■ Problem statement:
Among the lines below, a stretch begins at the one with "with the first" and ends at the one with "alone (R502). -/". Repeat that stretch exactly, ends included.

■ Data provided:
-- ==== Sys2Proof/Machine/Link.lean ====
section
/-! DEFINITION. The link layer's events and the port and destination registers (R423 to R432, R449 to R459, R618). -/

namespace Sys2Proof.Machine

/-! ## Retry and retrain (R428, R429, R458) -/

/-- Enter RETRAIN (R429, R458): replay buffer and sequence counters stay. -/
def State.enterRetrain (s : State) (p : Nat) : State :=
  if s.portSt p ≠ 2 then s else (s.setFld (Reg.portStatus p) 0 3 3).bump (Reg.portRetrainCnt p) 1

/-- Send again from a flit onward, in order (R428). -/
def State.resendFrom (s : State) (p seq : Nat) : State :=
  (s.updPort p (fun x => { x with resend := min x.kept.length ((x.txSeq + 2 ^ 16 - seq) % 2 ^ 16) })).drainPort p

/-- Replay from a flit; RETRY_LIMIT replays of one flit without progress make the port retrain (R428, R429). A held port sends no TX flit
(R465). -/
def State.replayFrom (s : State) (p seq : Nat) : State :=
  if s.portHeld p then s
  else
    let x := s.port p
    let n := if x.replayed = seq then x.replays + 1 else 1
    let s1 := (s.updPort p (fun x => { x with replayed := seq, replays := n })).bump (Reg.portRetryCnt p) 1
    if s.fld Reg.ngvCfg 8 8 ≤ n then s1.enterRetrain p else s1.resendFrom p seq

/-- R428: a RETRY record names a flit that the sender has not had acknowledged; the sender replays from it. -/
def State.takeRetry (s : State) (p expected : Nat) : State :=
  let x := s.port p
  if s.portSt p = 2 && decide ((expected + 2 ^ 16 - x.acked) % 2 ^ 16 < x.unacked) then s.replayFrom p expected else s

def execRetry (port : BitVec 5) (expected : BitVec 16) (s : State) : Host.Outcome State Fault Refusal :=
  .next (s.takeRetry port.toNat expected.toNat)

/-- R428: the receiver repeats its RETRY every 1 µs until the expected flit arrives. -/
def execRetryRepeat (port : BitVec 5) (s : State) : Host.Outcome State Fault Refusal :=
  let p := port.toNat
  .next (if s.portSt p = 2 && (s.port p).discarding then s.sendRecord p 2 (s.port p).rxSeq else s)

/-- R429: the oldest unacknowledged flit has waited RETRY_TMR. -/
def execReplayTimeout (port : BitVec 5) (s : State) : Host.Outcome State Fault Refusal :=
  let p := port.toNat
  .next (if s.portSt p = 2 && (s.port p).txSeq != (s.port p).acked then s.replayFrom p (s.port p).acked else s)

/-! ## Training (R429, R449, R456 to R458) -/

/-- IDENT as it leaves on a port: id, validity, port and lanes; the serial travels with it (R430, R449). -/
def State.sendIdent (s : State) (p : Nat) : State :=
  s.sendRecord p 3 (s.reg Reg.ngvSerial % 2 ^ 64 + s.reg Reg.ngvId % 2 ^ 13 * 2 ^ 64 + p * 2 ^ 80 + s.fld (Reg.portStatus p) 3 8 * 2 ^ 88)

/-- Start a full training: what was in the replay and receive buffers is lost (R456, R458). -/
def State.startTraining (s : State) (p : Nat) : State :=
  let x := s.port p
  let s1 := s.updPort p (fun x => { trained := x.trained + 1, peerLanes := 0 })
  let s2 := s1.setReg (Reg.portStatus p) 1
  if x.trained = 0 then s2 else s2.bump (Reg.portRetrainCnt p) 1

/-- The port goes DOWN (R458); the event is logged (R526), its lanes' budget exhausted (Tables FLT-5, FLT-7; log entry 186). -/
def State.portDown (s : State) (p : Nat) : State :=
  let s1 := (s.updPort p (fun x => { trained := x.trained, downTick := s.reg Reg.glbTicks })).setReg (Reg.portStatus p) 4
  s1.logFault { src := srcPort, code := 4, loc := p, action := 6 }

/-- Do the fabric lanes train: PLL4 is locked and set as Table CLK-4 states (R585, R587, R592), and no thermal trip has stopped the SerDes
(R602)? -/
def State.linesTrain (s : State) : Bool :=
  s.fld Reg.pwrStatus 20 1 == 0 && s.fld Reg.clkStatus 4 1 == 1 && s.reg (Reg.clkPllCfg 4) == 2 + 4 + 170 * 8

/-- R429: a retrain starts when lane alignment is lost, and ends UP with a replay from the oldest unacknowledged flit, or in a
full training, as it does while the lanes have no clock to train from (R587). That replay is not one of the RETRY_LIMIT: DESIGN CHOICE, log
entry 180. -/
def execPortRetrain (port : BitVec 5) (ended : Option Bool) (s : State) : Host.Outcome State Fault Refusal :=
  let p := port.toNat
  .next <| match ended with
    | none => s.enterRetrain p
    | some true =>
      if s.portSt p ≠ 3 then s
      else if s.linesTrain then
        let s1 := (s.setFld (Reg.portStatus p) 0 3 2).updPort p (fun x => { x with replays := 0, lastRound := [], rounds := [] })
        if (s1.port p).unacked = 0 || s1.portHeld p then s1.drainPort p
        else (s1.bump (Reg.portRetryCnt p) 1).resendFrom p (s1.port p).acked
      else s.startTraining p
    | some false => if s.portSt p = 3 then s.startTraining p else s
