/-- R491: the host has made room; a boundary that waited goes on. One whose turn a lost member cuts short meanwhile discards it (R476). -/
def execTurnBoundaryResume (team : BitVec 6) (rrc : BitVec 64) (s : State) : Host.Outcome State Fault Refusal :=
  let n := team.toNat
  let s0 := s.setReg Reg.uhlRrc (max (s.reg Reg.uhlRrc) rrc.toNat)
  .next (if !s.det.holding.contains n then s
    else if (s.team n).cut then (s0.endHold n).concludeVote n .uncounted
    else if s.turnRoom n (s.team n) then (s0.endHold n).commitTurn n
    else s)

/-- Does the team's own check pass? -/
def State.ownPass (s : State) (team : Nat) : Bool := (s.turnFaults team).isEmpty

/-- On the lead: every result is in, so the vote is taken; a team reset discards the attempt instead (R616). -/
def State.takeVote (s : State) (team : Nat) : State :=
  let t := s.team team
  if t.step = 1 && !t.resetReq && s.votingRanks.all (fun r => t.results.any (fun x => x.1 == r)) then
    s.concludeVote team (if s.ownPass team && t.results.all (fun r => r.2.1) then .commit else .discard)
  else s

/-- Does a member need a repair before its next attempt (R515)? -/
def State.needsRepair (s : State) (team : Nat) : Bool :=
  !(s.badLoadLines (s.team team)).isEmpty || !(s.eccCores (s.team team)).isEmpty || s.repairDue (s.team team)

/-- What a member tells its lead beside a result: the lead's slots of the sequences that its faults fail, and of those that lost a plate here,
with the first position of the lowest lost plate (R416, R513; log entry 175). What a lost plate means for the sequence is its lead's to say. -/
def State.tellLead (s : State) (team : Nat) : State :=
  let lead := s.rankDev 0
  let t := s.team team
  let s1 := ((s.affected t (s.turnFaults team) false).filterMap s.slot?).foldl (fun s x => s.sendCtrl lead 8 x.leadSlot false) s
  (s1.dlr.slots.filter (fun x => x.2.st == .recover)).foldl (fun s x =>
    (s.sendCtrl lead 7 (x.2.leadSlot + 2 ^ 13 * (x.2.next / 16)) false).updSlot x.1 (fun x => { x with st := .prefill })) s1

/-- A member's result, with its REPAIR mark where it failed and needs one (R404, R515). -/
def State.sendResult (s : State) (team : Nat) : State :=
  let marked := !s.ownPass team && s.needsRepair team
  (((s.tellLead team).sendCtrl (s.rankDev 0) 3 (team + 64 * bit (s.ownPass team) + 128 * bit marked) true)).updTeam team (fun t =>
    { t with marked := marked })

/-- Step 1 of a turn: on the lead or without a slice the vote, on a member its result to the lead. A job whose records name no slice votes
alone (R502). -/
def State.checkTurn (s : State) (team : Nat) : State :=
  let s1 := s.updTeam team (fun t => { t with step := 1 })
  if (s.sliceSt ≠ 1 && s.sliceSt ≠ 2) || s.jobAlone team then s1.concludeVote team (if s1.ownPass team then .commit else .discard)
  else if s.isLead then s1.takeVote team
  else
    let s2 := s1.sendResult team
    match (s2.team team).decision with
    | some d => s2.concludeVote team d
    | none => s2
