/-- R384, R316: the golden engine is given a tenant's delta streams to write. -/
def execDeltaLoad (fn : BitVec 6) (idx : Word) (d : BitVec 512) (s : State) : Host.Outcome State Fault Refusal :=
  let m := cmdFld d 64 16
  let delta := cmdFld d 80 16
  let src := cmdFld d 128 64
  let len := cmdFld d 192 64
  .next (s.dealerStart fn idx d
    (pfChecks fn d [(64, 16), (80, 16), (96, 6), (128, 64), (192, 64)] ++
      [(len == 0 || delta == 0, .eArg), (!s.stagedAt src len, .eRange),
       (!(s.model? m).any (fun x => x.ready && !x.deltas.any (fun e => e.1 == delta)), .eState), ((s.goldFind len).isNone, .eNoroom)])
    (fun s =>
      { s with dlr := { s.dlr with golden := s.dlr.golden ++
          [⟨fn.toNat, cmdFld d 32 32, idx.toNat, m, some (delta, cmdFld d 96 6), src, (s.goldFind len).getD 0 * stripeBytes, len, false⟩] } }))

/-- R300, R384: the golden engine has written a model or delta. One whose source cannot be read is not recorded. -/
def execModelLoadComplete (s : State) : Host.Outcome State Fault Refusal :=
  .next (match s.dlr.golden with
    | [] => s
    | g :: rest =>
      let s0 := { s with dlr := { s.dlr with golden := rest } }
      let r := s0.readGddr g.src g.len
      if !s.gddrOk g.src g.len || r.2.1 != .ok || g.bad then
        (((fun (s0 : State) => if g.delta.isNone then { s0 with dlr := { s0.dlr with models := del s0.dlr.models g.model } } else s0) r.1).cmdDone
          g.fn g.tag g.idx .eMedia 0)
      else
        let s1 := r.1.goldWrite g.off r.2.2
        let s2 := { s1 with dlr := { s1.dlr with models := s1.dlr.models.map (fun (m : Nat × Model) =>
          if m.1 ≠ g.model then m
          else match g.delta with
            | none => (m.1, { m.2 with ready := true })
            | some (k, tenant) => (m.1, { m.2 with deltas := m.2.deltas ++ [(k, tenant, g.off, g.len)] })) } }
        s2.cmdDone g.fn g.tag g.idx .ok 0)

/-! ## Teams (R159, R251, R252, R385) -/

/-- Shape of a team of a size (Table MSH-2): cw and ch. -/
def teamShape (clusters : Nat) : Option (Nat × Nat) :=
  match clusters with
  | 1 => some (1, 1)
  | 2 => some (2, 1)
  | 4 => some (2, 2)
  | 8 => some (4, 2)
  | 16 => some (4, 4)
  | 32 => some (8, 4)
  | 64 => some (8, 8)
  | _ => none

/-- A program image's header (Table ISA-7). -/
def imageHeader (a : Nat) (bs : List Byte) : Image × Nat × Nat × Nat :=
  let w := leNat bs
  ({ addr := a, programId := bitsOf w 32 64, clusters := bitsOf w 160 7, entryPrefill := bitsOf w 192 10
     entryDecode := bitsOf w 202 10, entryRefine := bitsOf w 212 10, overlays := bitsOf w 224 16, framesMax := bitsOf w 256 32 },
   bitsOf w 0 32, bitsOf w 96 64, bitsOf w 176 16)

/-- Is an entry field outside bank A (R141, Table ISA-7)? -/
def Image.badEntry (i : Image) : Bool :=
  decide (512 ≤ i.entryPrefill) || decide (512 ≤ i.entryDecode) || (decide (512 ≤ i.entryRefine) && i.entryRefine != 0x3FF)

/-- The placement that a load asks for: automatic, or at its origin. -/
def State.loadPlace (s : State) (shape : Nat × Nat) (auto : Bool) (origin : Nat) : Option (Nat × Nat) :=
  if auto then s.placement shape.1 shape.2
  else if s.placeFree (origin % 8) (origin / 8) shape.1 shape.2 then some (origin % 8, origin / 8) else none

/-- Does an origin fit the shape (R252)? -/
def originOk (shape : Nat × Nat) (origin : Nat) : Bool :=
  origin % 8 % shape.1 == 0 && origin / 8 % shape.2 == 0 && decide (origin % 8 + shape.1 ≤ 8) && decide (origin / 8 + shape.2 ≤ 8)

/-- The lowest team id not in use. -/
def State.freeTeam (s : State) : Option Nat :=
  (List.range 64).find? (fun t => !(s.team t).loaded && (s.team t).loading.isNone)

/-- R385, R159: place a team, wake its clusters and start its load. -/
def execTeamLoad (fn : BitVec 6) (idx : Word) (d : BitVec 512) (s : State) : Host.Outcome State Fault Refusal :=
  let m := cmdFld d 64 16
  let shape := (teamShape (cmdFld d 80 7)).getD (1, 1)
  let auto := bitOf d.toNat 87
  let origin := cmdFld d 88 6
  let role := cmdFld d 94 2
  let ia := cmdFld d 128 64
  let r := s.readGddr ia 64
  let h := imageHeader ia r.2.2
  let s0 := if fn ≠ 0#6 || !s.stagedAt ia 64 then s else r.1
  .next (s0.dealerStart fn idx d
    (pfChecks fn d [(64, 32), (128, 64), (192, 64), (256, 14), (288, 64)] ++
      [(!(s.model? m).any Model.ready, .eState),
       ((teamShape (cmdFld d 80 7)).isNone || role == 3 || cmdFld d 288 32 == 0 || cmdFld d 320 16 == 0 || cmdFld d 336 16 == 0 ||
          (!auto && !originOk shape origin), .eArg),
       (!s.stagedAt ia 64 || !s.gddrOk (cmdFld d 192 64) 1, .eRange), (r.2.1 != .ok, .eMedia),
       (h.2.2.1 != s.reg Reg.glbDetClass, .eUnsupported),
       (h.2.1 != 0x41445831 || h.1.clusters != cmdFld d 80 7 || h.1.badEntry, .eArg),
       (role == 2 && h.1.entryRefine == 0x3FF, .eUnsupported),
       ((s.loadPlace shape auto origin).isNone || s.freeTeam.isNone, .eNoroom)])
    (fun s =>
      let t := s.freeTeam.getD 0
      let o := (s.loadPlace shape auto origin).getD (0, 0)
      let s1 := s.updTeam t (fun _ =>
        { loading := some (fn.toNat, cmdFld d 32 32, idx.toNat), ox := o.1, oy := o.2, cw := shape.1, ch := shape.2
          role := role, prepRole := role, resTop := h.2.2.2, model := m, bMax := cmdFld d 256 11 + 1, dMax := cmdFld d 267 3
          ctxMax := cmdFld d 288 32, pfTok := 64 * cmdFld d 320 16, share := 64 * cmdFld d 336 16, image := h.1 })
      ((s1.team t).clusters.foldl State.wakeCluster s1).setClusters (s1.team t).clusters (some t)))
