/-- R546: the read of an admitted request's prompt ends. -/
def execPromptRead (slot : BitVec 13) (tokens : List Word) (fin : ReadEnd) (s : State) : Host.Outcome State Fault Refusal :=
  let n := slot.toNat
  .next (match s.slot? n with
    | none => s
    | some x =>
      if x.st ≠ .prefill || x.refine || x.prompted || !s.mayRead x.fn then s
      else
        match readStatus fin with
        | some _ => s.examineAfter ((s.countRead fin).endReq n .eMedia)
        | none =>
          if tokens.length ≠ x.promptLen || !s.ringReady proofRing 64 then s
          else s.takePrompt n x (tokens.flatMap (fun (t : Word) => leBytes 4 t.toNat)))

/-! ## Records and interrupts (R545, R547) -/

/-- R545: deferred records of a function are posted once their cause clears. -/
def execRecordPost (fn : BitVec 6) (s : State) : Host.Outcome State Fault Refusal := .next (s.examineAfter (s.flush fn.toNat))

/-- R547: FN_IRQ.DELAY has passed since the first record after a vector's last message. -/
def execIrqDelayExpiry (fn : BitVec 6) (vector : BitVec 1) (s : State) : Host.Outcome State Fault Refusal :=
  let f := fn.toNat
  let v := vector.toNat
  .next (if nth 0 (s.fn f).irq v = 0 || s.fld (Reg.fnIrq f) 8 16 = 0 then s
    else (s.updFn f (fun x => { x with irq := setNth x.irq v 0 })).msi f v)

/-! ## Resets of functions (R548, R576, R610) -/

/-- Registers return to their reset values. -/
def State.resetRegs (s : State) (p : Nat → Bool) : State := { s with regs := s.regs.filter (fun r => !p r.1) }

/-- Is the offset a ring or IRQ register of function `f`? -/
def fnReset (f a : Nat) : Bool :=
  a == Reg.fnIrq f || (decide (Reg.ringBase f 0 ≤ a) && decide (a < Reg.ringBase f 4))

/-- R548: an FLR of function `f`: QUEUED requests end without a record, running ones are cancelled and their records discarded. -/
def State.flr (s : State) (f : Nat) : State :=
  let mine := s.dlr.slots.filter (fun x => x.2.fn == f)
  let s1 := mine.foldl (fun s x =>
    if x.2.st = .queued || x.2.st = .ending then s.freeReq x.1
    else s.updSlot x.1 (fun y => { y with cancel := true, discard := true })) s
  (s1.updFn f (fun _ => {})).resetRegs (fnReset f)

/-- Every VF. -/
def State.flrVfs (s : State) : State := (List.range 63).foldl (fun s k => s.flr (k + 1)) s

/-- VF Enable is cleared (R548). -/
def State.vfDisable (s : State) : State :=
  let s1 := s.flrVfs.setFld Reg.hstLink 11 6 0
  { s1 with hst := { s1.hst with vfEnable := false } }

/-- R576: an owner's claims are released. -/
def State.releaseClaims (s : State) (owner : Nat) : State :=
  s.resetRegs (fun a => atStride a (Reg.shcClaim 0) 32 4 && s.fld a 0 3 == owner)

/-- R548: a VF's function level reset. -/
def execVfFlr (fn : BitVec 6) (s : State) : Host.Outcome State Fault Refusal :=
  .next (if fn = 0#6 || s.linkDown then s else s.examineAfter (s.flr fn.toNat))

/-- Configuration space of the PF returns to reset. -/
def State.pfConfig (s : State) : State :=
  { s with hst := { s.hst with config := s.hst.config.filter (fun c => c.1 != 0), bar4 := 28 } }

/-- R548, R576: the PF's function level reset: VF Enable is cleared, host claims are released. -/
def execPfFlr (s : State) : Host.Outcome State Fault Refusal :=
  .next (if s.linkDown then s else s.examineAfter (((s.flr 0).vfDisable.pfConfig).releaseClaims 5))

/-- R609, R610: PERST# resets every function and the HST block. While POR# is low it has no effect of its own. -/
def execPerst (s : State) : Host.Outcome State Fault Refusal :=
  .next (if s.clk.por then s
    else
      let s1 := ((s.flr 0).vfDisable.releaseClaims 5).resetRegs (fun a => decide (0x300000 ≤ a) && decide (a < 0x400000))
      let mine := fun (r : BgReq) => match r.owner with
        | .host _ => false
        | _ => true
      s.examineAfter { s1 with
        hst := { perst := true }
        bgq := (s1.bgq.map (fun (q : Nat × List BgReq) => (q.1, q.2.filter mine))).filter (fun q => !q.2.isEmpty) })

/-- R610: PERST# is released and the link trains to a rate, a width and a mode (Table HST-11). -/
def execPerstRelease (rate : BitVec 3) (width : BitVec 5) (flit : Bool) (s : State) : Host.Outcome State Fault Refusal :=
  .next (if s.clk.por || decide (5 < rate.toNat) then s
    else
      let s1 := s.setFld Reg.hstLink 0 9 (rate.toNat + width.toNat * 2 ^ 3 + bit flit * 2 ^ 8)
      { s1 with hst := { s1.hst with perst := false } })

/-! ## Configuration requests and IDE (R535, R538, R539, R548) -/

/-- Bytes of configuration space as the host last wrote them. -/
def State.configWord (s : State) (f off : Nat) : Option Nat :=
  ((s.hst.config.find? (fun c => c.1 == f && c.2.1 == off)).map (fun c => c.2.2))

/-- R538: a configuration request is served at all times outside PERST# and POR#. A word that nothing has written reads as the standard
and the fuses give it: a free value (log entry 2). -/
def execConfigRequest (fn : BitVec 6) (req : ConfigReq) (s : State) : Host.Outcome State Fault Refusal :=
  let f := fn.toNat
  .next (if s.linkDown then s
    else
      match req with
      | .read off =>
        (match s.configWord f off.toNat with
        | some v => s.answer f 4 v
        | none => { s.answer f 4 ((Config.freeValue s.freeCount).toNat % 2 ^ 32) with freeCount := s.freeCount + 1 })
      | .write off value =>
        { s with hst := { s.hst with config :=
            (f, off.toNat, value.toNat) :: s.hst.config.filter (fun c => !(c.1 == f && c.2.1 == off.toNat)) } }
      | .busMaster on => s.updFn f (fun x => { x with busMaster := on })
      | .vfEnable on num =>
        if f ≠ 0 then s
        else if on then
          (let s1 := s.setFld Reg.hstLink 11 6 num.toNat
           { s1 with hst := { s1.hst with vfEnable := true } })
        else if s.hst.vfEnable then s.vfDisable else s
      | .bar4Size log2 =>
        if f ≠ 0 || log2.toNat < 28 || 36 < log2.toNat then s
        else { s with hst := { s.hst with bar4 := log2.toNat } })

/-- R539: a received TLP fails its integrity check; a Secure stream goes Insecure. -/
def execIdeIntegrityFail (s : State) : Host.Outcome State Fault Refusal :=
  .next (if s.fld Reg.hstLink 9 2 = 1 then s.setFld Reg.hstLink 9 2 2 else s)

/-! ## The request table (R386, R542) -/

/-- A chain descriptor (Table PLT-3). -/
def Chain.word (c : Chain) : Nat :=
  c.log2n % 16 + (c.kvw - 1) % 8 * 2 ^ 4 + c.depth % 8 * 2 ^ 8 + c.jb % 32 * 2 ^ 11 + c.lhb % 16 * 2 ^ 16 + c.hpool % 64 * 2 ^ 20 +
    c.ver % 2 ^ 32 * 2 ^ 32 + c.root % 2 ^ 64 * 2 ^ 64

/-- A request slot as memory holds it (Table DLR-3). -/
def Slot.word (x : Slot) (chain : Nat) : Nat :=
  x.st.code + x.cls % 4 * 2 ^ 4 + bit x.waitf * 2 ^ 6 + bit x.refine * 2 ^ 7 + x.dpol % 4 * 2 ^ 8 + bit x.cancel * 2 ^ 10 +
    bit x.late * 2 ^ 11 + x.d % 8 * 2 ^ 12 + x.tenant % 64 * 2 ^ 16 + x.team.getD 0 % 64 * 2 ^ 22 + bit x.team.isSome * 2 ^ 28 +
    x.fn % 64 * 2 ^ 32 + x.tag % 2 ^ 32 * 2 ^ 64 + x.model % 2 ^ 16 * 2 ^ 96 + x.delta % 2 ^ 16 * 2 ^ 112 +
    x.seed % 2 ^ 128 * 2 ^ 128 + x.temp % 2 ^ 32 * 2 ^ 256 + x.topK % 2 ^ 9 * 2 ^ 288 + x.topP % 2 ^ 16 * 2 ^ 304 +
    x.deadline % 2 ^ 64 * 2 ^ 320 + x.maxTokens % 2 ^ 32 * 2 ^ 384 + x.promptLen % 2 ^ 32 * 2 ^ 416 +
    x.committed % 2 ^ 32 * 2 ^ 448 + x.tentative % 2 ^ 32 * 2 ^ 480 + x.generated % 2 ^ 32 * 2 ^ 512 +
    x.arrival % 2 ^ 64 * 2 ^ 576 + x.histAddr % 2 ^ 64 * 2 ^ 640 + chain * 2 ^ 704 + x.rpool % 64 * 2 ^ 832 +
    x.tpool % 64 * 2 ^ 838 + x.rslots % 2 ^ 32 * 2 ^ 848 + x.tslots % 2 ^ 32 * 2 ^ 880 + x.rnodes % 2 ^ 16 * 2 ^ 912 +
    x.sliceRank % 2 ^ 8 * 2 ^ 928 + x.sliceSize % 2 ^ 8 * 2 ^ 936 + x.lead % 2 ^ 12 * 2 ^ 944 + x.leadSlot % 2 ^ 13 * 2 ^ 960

■ Solution for this exercise:
with the first position of the lowest lost plate (R416, R513; log entry 175). What a lost plate means for the sequence is its lead's to say. -/
def State.tellLead (s : State) (team : Nat) : State :=
  let lead := s.rankDev 0
  let t := s.team team
  let s1 := ((s.affected t (s.turnFaults team) false).filterMap s.slot?).foldl (fun s x => s.sendCtrl lead 8 x.leadSlot false) s
  (s1.dlr.slots.filter (fun x => x.2.st == .recover)).foldl (fun s x =>
    (s.sendCtrl lead 7 (x.2.leadSlot + 2 ^ 13 * (x.2.next / 16)) false).updSlot x.1 (fun x => { x with st := .prefill })) s1

/-- A member's result, with its REPAIR mark where it failed and needs one (R404, R515). -/
def State.sendResult (s : State) (team : Nat) : State :=
  let marked := !s.ownPass team && s.needsRepair team
  (((s.tellLead team).sendCtrl (s.rankDev 0) 3 (team + 64 * bit (s.ownPass team) + 128 * bit marked) true)).updTeam team (fun t =>
    { t with marked := marked })

/-- Step 1 of a turn: on the lead or without a slice the vote, on a member its result to the lead. A job whose records name no slice votes
alone (R502). -/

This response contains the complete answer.